Recurring virus infection on a domain workstation

anti-virusmalwarewindows 7

One of our users is having a recurring problem with a virus. It has happened to this user on two different machines, in each instance infecting the same program with the same virus.

Malware bytes detects the malware, and yesterday I cleaned the system. Note that MSE doesn't find anything. Malware bytes real-time scanner is running too, but I checked again today and the system is re-infected.

It's a Win 7 Pro SP1 system, it has the latest updates, it's running Windows firewall (as well as being behind a corporate firewall), MSE and MBAM on the system, and still it gets re-infected!

I've scanned the user's network drives in case they're picking it up from there, but so far nothing's been found.
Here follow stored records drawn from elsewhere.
/-- A plan in force between acceptance and completion (R184, R190 to R193). -/
structure PlanRun where
  /-- The plan (R184). -/
  plan : Plan := {}
  /-- SET_LIGHT_PATHS packet, none for a fallback plan (R191). -/
  pkt : Option PktRef := none
  /-- Fallback index (R196). -/
  fallback : Option Nat := none
  /-- Waiting for PP.ACT, or active (R190). -/
  phase : PlanPhase := .waiting
  /-- Service cycle of activation (R190). -/
  startSc : Nat := 0
  /-- Waves of ring steps admitted (R193). -/
  waves : Nat := 0
  /-- Links of the share: fibre, link, transmit end (R191). -/
  links : List (Nat × Nat × Bool) := []
  /-- Links verified (R191). -/
  okLinks : Nat := 0
  /-- Links failed (R191). -/
  badLinks : Nat := 0
  /-- Re-bindings to take effect when the physical link enters service: peer, tag, transmit, fibre, link, width (R215). -/
  rebinds : List (BitVec 12 × BitVec 10 × Bool × BitVec 4 × BitVec 6 × Nat) := []
  deriving DecidableEq, Repr, Inhabited

/-- A crosspoint that is set or being set (R175, R190, R198, R199). -/
structure Xp where
  /-- Line (R175). -/
  line : Nat := 0
  /-- Incoming fibre, 16 local (R175). -/
  inp : Nat := 0
  /-- Outgoing fibre, 16 local (R175). -/
  out : Nat := 0
  /-- Held, stepping, waiting or failed (R190). -/
  st : XpSt := .held
  /-- Path tag (R179). -/
  tag : BitVec 10 := 0
  /-- Relocks of this ring step (R199). -/
  relocks : Nat := 0
  deriving DecidableEq, Repr, Inhabited

/-- Stored fallback plan (R194, R195). -/
structure Fallback where
  /-- Fault signature (R195). -/
  sig : BitVec 32 := 0
  /-- The plan (R194). -/
  plan : Plan := {}
  /-- Armed (R194). -/
  armed : Bool := false
  /-- It has run and awaits the host (R196). -/
  used : Bool := false
  /-- Its bytes as stored (R355). -/
  image : List (BitVec 8) := []
  /-- Fabric profile identifier when it was stored (R194). -/
  profId : BitVec 384 := 0
  deriving DecidableEq, Repr, Inhabited

/-- Roll-call result of a receiving fibre (R182, R183). -/
structure RcResult where
  /-- A beacon with the roll call's identifier was heard (R182). -/
  heard : Bool := false
  /-- Neighbour (R182). -/
  module : BitVec 12 := 0
  /-- Its port (R182). -/
  port : BitVec 4 := 0
  /-- Its rank (R182). -/
  rank : BitVec 4 := 0
  /-- Received pilot power, 0.1 dBm (R182). -/
  power : BitVec 16 := 0
  /-- Answers received (R182). -/
  answers : Nat := 0
  /-- Sum of t_rx − RA.T_TX (R183). -/
  sumOne : Int := 0
  /-- Last two-way sum (R183). -/
  twoWay : Int := 0
  /-- RA.T_TX of the last answer (R183). -/
  lastTx : BitVec 64 := 0
  /-- Local time of its reception (R183). -/
  lastRx : BitVec 64 := 0
  /-- Next RA.SEQ to send (R183). -/
  seqOut : BitVec 8 := 0
  deriving DecidableEq, Repr, Inhabited

/-- Switch plane, plans, fallback plans and roll call. -/
structure Paths where
  /-- Crosspoints that are set or being set (R175). -/
  xps : List Xp := []
  /-- Host plan or running plan (R184). -/
  plan : Option PlanRun := none
  /-- Fallback plan running (R196). -/
  fbRun : Option PlanRun := none
  /-- Fallback plans that wait for the running one: index, signature (R197). -/
  fbNext : List (Nat × BitVec 32) := []
  /-- Faults met while a warm start restarts the Prefects, oldest first (R371). -/
  faults : List (BitVec 32) := []
  /-- Stored fallback plans (R194). -/
  fallbacks : List (Nat × Fallback) := []
  /-- Heater allotment set by CE5 (R192). -/
  allotW : Nat := 80
  /-- `BC.RC_STATE` sent (R182). -/
  rcState : BitVec 4 := 0
  /-- `BC.RC_ID` sent (R182). -/
  rcId : BitVec 32 := 0
  /-- ROLL_CALL packet that waits for ROLL_CALL_DONE (R182). -/
  rcPkt : Option PktRef := none
  /-- Roll-call results by receiving fibre (R182). -/
  rc : List (Nat × RcResult) := []
  /-- Ring steps of each ring since manufacture, by 169 × line + 13 × input + output (R413). -/
  ringSteps : List (Nat × Nat) := []
  deriving DecidableEq, Repr, Inhabited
How can I get to the bottom of this recurring virus problem and stop the system from getting infected once and for all?

Best Answer

Trojan.Agent.Gen is a Generic signature. It means that Malwarebytes' heuristics found something, but the application is not sure what it is, so it removes the application only, so any backup or masked copies can still be left on the system. There's even a small chance that this is not a virus at all. If it is a virus, we need to establish a signature first.
Please, kindly do the following:

  1. Scan your PC with a real antivirus engine and post the results. I suggest you use a free utility from kaspersky, they contain their latest virus definitions and a full scale antivirus engine: http://www.kaspersky.com/virusscanner
  2. Take the file that MalwareBytes found and send it to virustotal: https://www.virustotal.com/ Post a link to the results, so I can find a description and give you further advice.
  3. If, for some reason, step 1 doesn't give you any results and you can't find the specific file in step 2, we'll have to do the analysis manually. You'll need to collect an AVZ System Analysis Log. Download the AVZ4 utility http://z-oleg.com/avz4.zip, run standart scripts 1 and 2 and post the results.

P.S. Microsoft Essentials and Malwarebytes are not a substitute for good endpoint security products. They can't handle a lot of viruses because they lack sophisticated security components needed to catch them. If you don't want to run into such problems again, consider bying an industry standard endpoint software by either McAffee, Kaspersky or ESET. Especially if you work in an Enterprise environment.